The very first line of the stacktrace is just... weird. Leaving aside the '?' which apparently is normal, the next values are for the string's underlying struct. And they show a 0x3 length value, but a nil pointer 0x0. This makes absolutely no sense as it shouldn't be possible to have a string object that has a length bigger than the underlying []byte (array?). And that's likely what's causing the issue, because I kinda expect len() to only look at the length int and not check the actual pointer.

Since the problematic string originates from func agentAttributesJSON(a *attributes, buf *bytes.Buffer, d destinationSet) which takes the string from a.Agent, of type map[string]agentAttributeValue, it makes me think that there may be something somewhere either using Unsafe or using c code to set one such erroneous value within that map.

nicoroy2561 commented 1 year ago

Perhaps a recover could be added to func (app *app) doHarvest(h *harvest, harvestStart time.Time, run *appRun) so that when it's spawned by func (app *app) process() it doesn't crash the whole application, but instead skips harvesting data that single time.

I'd much rather get the stacktrace and a message like "New Relic data harvest failed" than a app-wide panic, especially if it can then potentially go on harvesting data later (skipping the problematic one?).

iamemilio commented 1 year ago

Yeah, putting a recover would be a good stopgap. Hmm, let me double check everything. That is a good point about the nil array, that might be a good lead for us, but I am not sure that we use the unsafe library for anything. I'll have to double check that.

nicoroy2561 commented 1 year ago

If it can be of any help, I am still not experiencing this issue after downgrading to v3.19.2. It might be that the new code added after that is totally safe and unrelated and this is just luck. But if I had to start somewhere, the newly changed code is where I'd start looking into.

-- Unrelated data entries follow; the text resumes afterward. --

/-- The state a command leaves when it retires, but for CMDCNT. -/
def result (i : Instr) (s : State) : State :=
  match i with
  | .nop => s
  | .li rd imm16 => s.setS rd (imm16.setWidth 32)
  | .lih rd imm16 => s.setS rd (imm16 ++ (s.sreg rd).setWidth 16)
  | .mov rd rs => s.setS rd (s.sreg rs)
  | .ldw rd ra => s.setS rd ((Memory.read s.dmem (s.sreg ra).toNat).setWidth 32)
  | .stw rv ra => s.setMem (Memory.write s.dmem (s.sreg ra).toNat ((s.sreg rv).setWidth 16))
  | .rdcsr rd n => s.setS rd ((csrInCommand s n.toNat).getD 0)
  | .fcfg rsize rgen rbase =>
    commitField ((buildField (s.sreg rsize).toNat (s.sreg rgen).toNat (s.sreg rbase).toNat).getD FieldCfg.none) s
  | .gadd rd rx ry => s.setElem rd (elemOf (s.sreg rx) ^^^ elemOf (s.sreg ry))
  | .gmul rd rx ry => s.setElem rd (gmul s.field (elemOf (s.sreg rx)) (elemOf (s.sreg ry)))
  | .ginv rd rx => s.setElem rd (ginv s.field (elemOf (s.sreg rx)))
  | .gdiv rd rx ry => s.setElem rd (gmul s.field (elemOf (s.sreg rx)) (ginv s.field (elemOf (s.sreg ry))))
  | .gexp rd re => s.setElem rd (alphaPow s.field (s.sreg re).toNat)
  | .glog rd rx => s.setCount rd (logAt s.field (elemOf (s.sreg rx)))
  | .pzero qd => s.setQ qd [0]
  | .pone qd => s.setQ qd [1]
  | .pmono qd rdeg rk => s.setQ qd (pmono (s.sreg rdeg).toNat (elemOf (s.sreg rk)))
  | .padd qd qs => s.setQ qd (padd (s.qreg qd) (s.qreg qs))
  | .pmul qd qx qy => s.setQ qd (pmul s.field (s.qreg qx) (s.qreg qy))
  | .pscal qd rk => s.setQ qd (pscal s.field (s.qreg qd) (elemOf (s.sreg rk)))
  | .pshift qd rk => s.setQ qd (pshift (s.qreg qd) (s.sreg rk).toNat)
  | .peval rd q rx => s.setElem rd (peval s.field (s.qreg q) (elemOf (s.sreg rx)))
  | .pdeg rd q => s.setCount rd (deg (s.qreg q))
  | .plead rd q => s.setElem rd (lead (s.qreg q))
  | .pconst rd q => s.setElem rd (coef (s.qreg q) 0)
  | .pcoef rd q rk => s.setElem rd (coef (s.qreg q) (s.sreg rk).toNat)
  | .pcopy qd qs => s.setQ qd (s.qreg qs)
  | .pld qd raddr rn => s.setQ qd (norm (blockElems s (s.sreg raddr).toNat (s.sreg rn).toNat))
  | .pst rd q raddr =>
    (s.setMem (Memory.writeBlock s.dmem (s.sreg raddr).toNat (elemHalves (s.qreg q)))).setCount rd (s.qreg q).length
  | .pzeros rd q => (s.setRbuf (pzeros s.field (s.qreg q))).setCount rd (pzeros s.field (s.qreg q)).length
  | .rsgen qd rp => s.setQ qd (genPoly s.field (s.sreg rp).toNat)
  | .rsenc qg rmsg rl rdst =>
    let m := blockElems s (s.sreg rmsg).toNat (s.sreg rl).toNat
    s.setMem (Memory.writeBlock s.dmem (s.sreg rdst).toNat (elemHalves (m ++ parity s.field (s.qreg qg) m)))
  | .rssyn qs raddr rn rp =>
    let ss := syndromes s.field (blockElems s (s.sreg raddr).toNat (s.sreg rn).toNat) (s.sreg rp).toNat
    (s.setQ qs (syndromePoly ss)).setSynz (allZero ss)
  | .rseuc qsig qomg qs rp =>
    (euclid s.field (s.sreg rp).toNat (s.qreg qs)).elim (s.setEucfail true)
      fun d => ((s.setQ qsig d.1).setQ qomg d.2).setEucfail false
  | .rsfix rd raddr rn qomg =>
    let fixed := fixWord s.field (s.qreg qomg) s.rbuf (blockElems s (s.sreg raddr).toNat (s.sreg rn).toNat)
    ((s.setMem (Memory.writeBlock s.dmem (s.sreg raddr).toNat (elemHalves fixed.1))).setDnfix fixed.2).setCount rd fixed.2
  | .rsdec rd raddr rn rp =>
    let w := blockElems s (s.sreg raddr).toNat (s.sreg rn).toNat
    let ss := syndromes s.field w (s.sreg rp).toNat
    if allZero ss then (((s.setSynz true).setDstat .noErrors).setDnfix 0).setS rd 1
    else (euclid s.field (s.sreg rp).toNat (syndromePoly ss)).elim
      ((((s.setSynz false).setDstat .uncorrectable).setDnfix 0).setS rd 0)
      fun d => (((((s.setSynz false).setMem (Memory.writeBlock s.dmem (s.sreg raddr).toNat
        (elemHalves (fixWord s.field d.2 (pzeros s.field d.1) w).1))).setDstat .corrected).setDnfix
        (fixWord s.field d.2 (pzeros s.field d.1) w).2).setS rd 1)
  | .rbst rd raddr =>
    (s.setMem (Memory.writeBlock s.dmem (s.sreg raddr).toNat (elemHalves s.rbuf))).setCount rd s.rcount
  | .bainit rw sd => s.setStream ⟨Packer.init (BitVec.ofNat 5 (s.sreg rw).toNat) sd, []⟩
  | .baapp rv rn => s.setStream (s.stream.fed (natBits (s.sreg rn).toNat (s.sreg rv).toNat))
  | .bapad => s.setStream s.stream.padded
  | .bast rd raddr =>
    (s.setMem (Memory.writeBlock s.dmem (s.sreg raddr).toNat s.stream.words)).setCount rd s.banw
  | .menc rd raddr rn rw =>
    let b := mencStream s raddr rn rw
    let bank := mencBank s raddr rn rw
    ((s.setStream b.padded).setMenc (mencResult (BitVec.ofNat 5 (s.sreg rw).toNat) b.packer.balen (chosenSlot bank).1
      (s.sreg rn).toNat bank)).setS rd b.packer.balen
  | .mslot rd rm => s.setS rd ((s.menc.mslots[(s.sreg rm).toNat]?.getD none).getD 0xFFFFFFFF)

/-! ### The checks that hold -/

section
variable {s : State}

theorem needField_of_valid (h : s.field.valid = true) : needField s = .ok s.field :=
  (needField_ok s _).2 ⟨h, rfl⟩

theorem elemOperand_of_lt {r : SReg} (h : (s.sreg r).toNat < s.field.size.toNat) :
    elemOperand s.field (s.sreg r) = .ok (elemOf (s.sreg r)) :=
  (elemOperand_ok _ _ _).2 ⟨h, rfl⟩

theorem nonzeroElem_of_ne {x : Elem} (h : x ≠ 0) : nonzeroElem x = .ok x :=
  (nonzeroElem_ok x x).2 ⟨h, rfl⟩

theorem parityOperand_of_le {r : SReg} (h : (s.sreg r).toNat ≤ s.field.size.toNat - 1) :
    parityOperand s.field (s.sreg r) = .ok (s.sreg r).toNat :=
  (parityOperand_ok _ _ _).2 ⟨h, rfl⟩

theorem addrOperand_of_lt {r : SReg} (h : (s.sreg r).toNat < s.cfg.dmemWords) :
    addrOperand s (s.sreg r) = .ok (s.sreg r).toNat :=
  (addrOperand_ok _ _ _).2 ⟨h, rfl⟩

theorem check_of {p : Prop} [Decidable p] {c : Cause} (h : p) : check p c = .ok () :=
  (check_ok p c).2 h

theorem checkBlock_of_inRange {a n : Nat} (h : blockInRange s a n) : checkBlock s a n = .ok () :=
  (checkBlock_ok s a n).2 h

theorem elemBlock_of_lt {a n : Nat} (h : ∀ v ∈ Memory.readBlock s.dmem a n, v.toNat < s.field.size.toNat) :
    elemBlock s.field s a n = .ok (blockElems s a n) :=
  (elemWords_ok _ _ _).2 ⟨h, rfl⟩

theorem textWords_of_lt {ws : List Half} (h : ∀ v ∈ ws, v.toNat < 256) :
    textWords ws = .ok (ws.map (fun v => v.toNat)) :=
  (textWords_ok _ _).2 ⟨h, rfl⟩

end

/-- Appending bits whose words have room succeeds (45_bitappender.md R292). -/
theorem feed_of_room {b : BitStream} {bits : List Bool}
    (h : ∀ p ws, b.packer.run bits = (p, ws) → ws = [] ∨ b.words.length + ws.length ≤ 4096) :
    b.feed bits = .ok (b.fed bits) :=
  (store_ok b _ _ _).2 ⟨h _ _ rfl, rfl⟩

/-- Padding a stream that is whole or has room succeeds (45_bitappender.md R297). -/
theorem pad_of_room {b : BitStream} (h : b.packer.bacurlen = 0 ∨ b.words.length < 4096) : b.pad = .ok b.padded := by
  by_cases h0 : b.packer.bacurlen = 0
  · rw [BitStream.pad, BitStream.padded, if_pos h0, if_pos h0]
  · have hroom : b.words.length < 4096 := h.resolve_left h0
    rw [BitStream.pad, BitStream.padded, if_neg h0, if_neg h0]
    exact (store_ok b _ _ _).2 ⟨.inr hroom, rfl⟩

/-! ### Commands whose checks hold -/

/-- A first operation that succeeds leaves the end to the others. -/
theorem bind_eq_ok {α β : Type} {x : Except Cause α} {f : α → Except Cause β} {a : α} {b : β} (hx : x = .ok a)
    (hf : f a = .ok b) : (x >>= f) = .ok b := by
  rw [hx]
  exact hf

/-- A sequence of checks that succeeds retires the command. -/
theorem finish_of_ok {i : Instr} {s u : State} {r : Except Cause State} (h : r = .ok u) :
    finish i s r = .next (retire u) := by
  rw [h, finish_ok]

iamemilio commented 1 year ago

We have not made any changes to that code path for quite a while. I am not sure if your library is doing any unsafe pointer modification, but I have not been able to find a culprit in the go agent yet. We will release a panic recover that will protect the harvest process from crashing fatally in this weeks release, and we recommend you upgrade to it. I'll keep this issue in the back of my mind, but I have to time box this investigation for the time being... If you get a log message reporting a panic in the new release, please @ me here and we will re-asses things. Harvest panics should no longer crash your application, but will result in that harvest's data getting dropped.

Leaving this open: mitigated, not resolved.

nicoroy2561 commented 1 year ago

I just checked and couldn't find any unsafe usage in my application (and dependecies). I'm sure there's gotta be something somewhere. Either that, or I have zero idea on how it's possible to generate one such weird data structure.

I'll let you know if I get any other stack traces. Will update the lib as soon as I see the commit :)

Thank you for the help!

iamemilio commented 1 year ago

No problem, this is one of the most bizarre bugs I have seen in a long time haha. I hope it gets resolved and thanks for all the help! There will be a release this week with the patch, guaranteed.